A granary and house in disrepair, a polebarn

crumbling, reduced to a woodrot heap
built too close to what became Route 28.
From Bonnie’s front porch, you can still see

the sunken roof decaying, the rafters now
exposed, stubble fields surrounding lopsided stables
punctuating the space between horizons.

A woman lived there alone on twenty acres.
She had a son, I think, but something happened.
Cancer or a wreck—I don’t remember.

Once, close to the time when the woman died,
Bonnie, who was paid to clean her house,
lugged over her bucket of supplies, pushed open

the door, and watched the woman fall
out of her chair and kneel at Bonnie’s feet,
asking her if she was the angel of death.

Next morning, Bonnie woke to the sound of singing.
Following the voice into the fields,
she found a set of footprints in the snow

and saw the woman muttering by the woodshed,
her eyes closed, hair tangled in rosethorns,
lying in her nightgown on the ice.

Unable to move when Bonnie tried to lift her,
the woman spat in Bonnie’s face, still singing
what sounded like a garbled version of

“He’s Got the Whole World in His Hands.”
Bonnie waited with her until the ambulance
drove up the berm to carry her away.

That was almost thirty years ago.
Bonnie’s own farm now is in disrepair.
When Grace and I drive up to spend the night,

we find her gazing out the picture window,
pointing at some recent aspect of decay.
The increased angle of the tower silo

shedding its planks and boards along the field,
rust crusting the dome, the staves splitting,
the ruined tractor she stacks with potted plants

and paints green every Spring to hide its age.
Since Bonnie bought a gun, a twenty-two
she keeps in the nightstand by her bed, loaded,

we’ve started stopping over twice a week,
saying we’d been to Tipton for the day
at Wal-Mart or United Methodist.

Chain-smoking her Montclair 100’s,
she says she has an angel watching over her
and slaps her black-lab’s belly with a hairbrush.

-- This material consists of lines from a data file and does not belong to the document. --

-- ==== Sys2Proof/Machine/Vxe.lean ====
section
/-!
DEFINITION. The vector engine (03_engines.md, *Vector engine*): elementwise operations, reductions, the function unit,
conversion, online softmax, rotary embedding and gather.
-/
namespace Sys2Proof.Machine

/-- A vector operand: its descriptor and effective address (R179, R193). -/
structure VOp where
  d : Desc
  v : Int

/-- The operand that descriptor field `lo` of a VXE word names. -/
def Work.vop (w : Work) (lo : Nat) : VOp :=
  let d := (w.x.img.desc? w.w.lc w.w.lk (bitsAt w.word lo 12)).getD noDescV
  ⟨d, d.value w.fl.iters⟩
where noDescV : Desc := ⟨0, 0, 0, 0, 0, 0, []⟩

/-- Read `n` rows of `len` bytes of an operand, each as a little-endian number, after the checks of R79, R92 and R100. -/
def Hw.vread (h : Hw) (m : Mem) (w : Work) (o : VOp) (n len al : Nat) : Hw × Except Cond (List Nat) :=
  if o.v % al ≠ 0 ∨ (1 < n ∧ o.d.stride % al ≠ 0) then (h, .error (alignCond o.d w.w.lc w.w.lk o.v))
  else
    match h.srcRows m w.x w.w (o.d.unit w.w.lc w.w.lk) (rowAddrs o.v n o.d.stride len) with
    | (h, .error e) => (h, .error e)
    | (h, .ok ps) => (h, .ok (ps.map (fun p => leNat (m.row p))))

/-- Write rows of bytes to an operand, after the checks of R79, R92, R105 and R150–R153. -/
def Hw.vwrite (h : Hw) (m : Mem) (w : Work) (o : VOp) (al : Nat) (rows : List (List Byte)) :
    Hw × Except Cond (List Edit) :=
  if o.v % al ≠ 0 ∨ (1 < rows.length ∧ o.d.stride % al ≠ 0) then (h, .error (alignCond o.d w.w.lc w.w.lk o.v))
  else
    match h.dstRows m w.x w.w (o.d.unit w.w.lc w.w.lk)
        (rows.zipIdx.map (fun (b, i) => (o.v + (i * o.d.stride : Nat), b.length))) with
    | (h, .error e) => (h, .error e)
    | (h, .ok ps) => (h, .ok (storeRows m (ps.zip rows)))

/-- Add the conditions of an instruction to the sticky flags (R86). -/
def Hw.fpFlags (h : Hw) (k : Nat) (f : FpFlags) : Hw :=
  let g := fun (h : Hw) (b : Bool) (x : Fld) => if b then h.setFlag x true else h
  g (g (g (g h f.inv (Fd.VXE_FPFLAGS.INV k)) f.ovf (Fd.VXE_FPFLAGS.OVF k)) f.unf (Fd.VXE_FPFLAGS.UNF k)) f.inx
    (Fd.VXE_FPFLAGS.INX k)

/-- The alignment of an element: its own size (R79); packed 6- and 4-bit elements start on a byte. -/
def Fmt.align (f : Fmt) : Nat := if f.bits < 8 then 1 else f.bits / 8

/-- Fields of the V1 layout (R193). -/
def v1Fmt (w : Work) : Fmt := Fmt.get (bitsAt w.word 40 4)
def v1N (w : Work) : Nat := bitsAt w.word 27 13 + 1
def v1R (w : Work) : Nat := bitsAt w.word 20 7 + 1
def v1Sub (w : Work) : Nat := bitsAt w.word 16 4

/-- Element `e` of a row of `b`-bit elements. -/
def el (row b e : Nat) : Nat := bitsAt row (e * b) b

/-- The results of an element function over rows, as bytes, with every condition raised. -/
def mapRows (b n : Nat) (rows : List (List ElRes)) : List (List Byte) × FpFlags :=
  (rows.map (fun r => packElems b ((r.take n).map Prod.fst)),
    rows.foldl (fun a r => r.foldl (fun a x => a.or x.2) a) .none)

/-- An elementwise operation over the sources `los` of the V1 layout (R79): `f` gets the source elements. -/
def elementwise (los : List Nat) (f : Fmt → List Nat → ElRes) (w : Work) (m : Mem) (h : Hw) :
    Hw × Except Cond (List Edit) :=
  let fmt := v1Fmt w
  let n := v1N w
  let r := v1R w
  let rd := los.foldl (fun (acc : Hw × Except Cond (List (List Nat))) lo =>
    match acc with
    | (h, .error e) => (h, .error e)
    | (h, .ok l) =>
      match h.vread m w (w.vop lo) r (fmt.bits / 8 * n) fmt.align with
      | (h, .error e) => (h, .error e)
      | (h, .ok x) => (h, .ok (l ++ [x]))) (h, .ok [])
  match rd with
  | (h, .error e) => (h, .error e)
  | (h, .ok srcs) =>
    let rows := (List.range r).map (fun i => (List.range n).map (fun e =>
      f fmt (srcs.map (fun s => el (s.getD i 0) fmt.bits e))))
    let (bytes, fl) := mapRows fmt.bits n rows
    (h.fpFlags w.k fl).vwrite m w (w.vop 80) fmt.align bytes

/-- Two-operand element functions, with their INT32 forms (R487). -/
def bin (fp : Fmt → Nat → Nat → ElRes) (int : Nat → Nat → ElRes) (f : Fmt) (l : List Nat) : ElRes :=
  match f with
  | .int32 => int (l.getD 0 0) (l.getD 1 0)
  | _ => fp f (l.getD 0 0) (l.getD 1 0)

/-- The effects of the elementwise rows. -/
def vaddEff (r : StreamRef) (sn : Seen) (s : State) : Eff := engineEff r 0x20 sn s (elementwise [68, 56] (bin fpAdd intAdd))
def vsubEff (r : StreamRef) (sn : Seen) (s : State) : Eff := engineEff r 0x21 sn s (elementwise [68, 56] (bin fpSub intSub))
def vmulEff (r : StreamRef) (sn : Seen) (s : State) : Eff :=
  engineEff r 0x22 sn s (elementwise [68, 56] (fun f l => fpMul f (l.getD 0 0) (l.getD 1 0)))
def vfmaEff (r : StreamRef) (sn : Seen) (s : State) : Eff :=
  engineEff r 0x23 sn s (elementwise [68, 56, 44] (fun f l => fpFma f (l.getD 0 0) (l.getD 1 0) (l.getD 2 0)))
def vmaxEff (r : StreamRef) (sn : Seen) (s : State) : Eff := engineEff r 0x24 sn s (elementwise [68, 56] (bin fpMax intMax))
def vminEff (r : StreamRef) (sn : Seen) (s : State) : Eff := engineEff r 0x25 sn s (elementwise [68, 56] (bin fpMin intMin))
def vabsEff (r : StreamRef) (sn : Seen) (s : State) : Eff :=
  engineEff r 0x26 sn s (elementwise [68] (fun f l => (absEl f (l.getD 0 0), .none)))
def vnegEff (r : StreamRef) (sn : Seen) (s : State) : Eff :=
  engineEff r 0x27 sn s (elementwise [68] (fun f l => (negEl f (l.getD 0 0), .none)))
def vmovEff (r : StreamRef) (sn : Seen) (s : State) : Eff :=
  engineEff r 0x28 sn s (elementwise [68] (fun _ l => (l.getD 0 0, .none)))

/-- VADD (R79, R487). -/
def execVadd (r : StreamRef) (sn : Seen) (s : State) : Res := done s (vaddEff r sn s)
/-- VSUB (R79, R487). -/
def execVsub (r : StreamRef) (sn : Seen) (s : State) : Res := done s (vsubEff r sn s)
/-- VMUL (R79). -/
def execVmul (r : StreamRef) (sn : Seen) (s : State) : Res := done s (vmulEff r sn s)
/-- VFMA (R79): S1 × S2 + S3, rounded once. -/
def execVfma (r : StreamRef) (sn : Seen) (s : State) : Res := done s (vfmaEff r sn s)
/-- VMAX (R487). -/
def execVmax (r : StreamRef) (sn : Seen) (s : State) : Res := done s (vmaxEff r sn s)
/-- VMIN (R487). -/
def execVmin (r : StreamRef) (sn : Seen) (s : State) : Res := done s (vminEff r sn s)
/-- VABS (R59). -/
def execVabs (r : StreamRef) (sn : Seen) (s : State) : Res := done s (vabsEff r sn s)
/-- VNEG (R59). -/
def execVneg (r : StreamRef) (sn : Seen) (s : State) : Res := done s (vnegEff r sn s)
/-- VMOV (R59). -/
def execVmov (r : StreamRef) (sn : Seen) (s : State) : Res := done s (vmovEff r sn s)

Her angel, Bob, the lab, is deaf and blind.
Hearing a noise one night, Bonnie cocked her pistol
and stumbled over him, discharged a slug

into the player piano, destroying the action.
Next morning, when she didn’t answer her phone,
I drove up to check on her. I knocked and knocked.

Because she’d nailed a quilt above the door
against the drafts, I had to tear it down,
scattering drywall on the floor where I found her.

As I helped her up, she told me not to fuss,
she preferred the rug some nights for her slipped disk,
and licked her fingers to fix her sticky hair.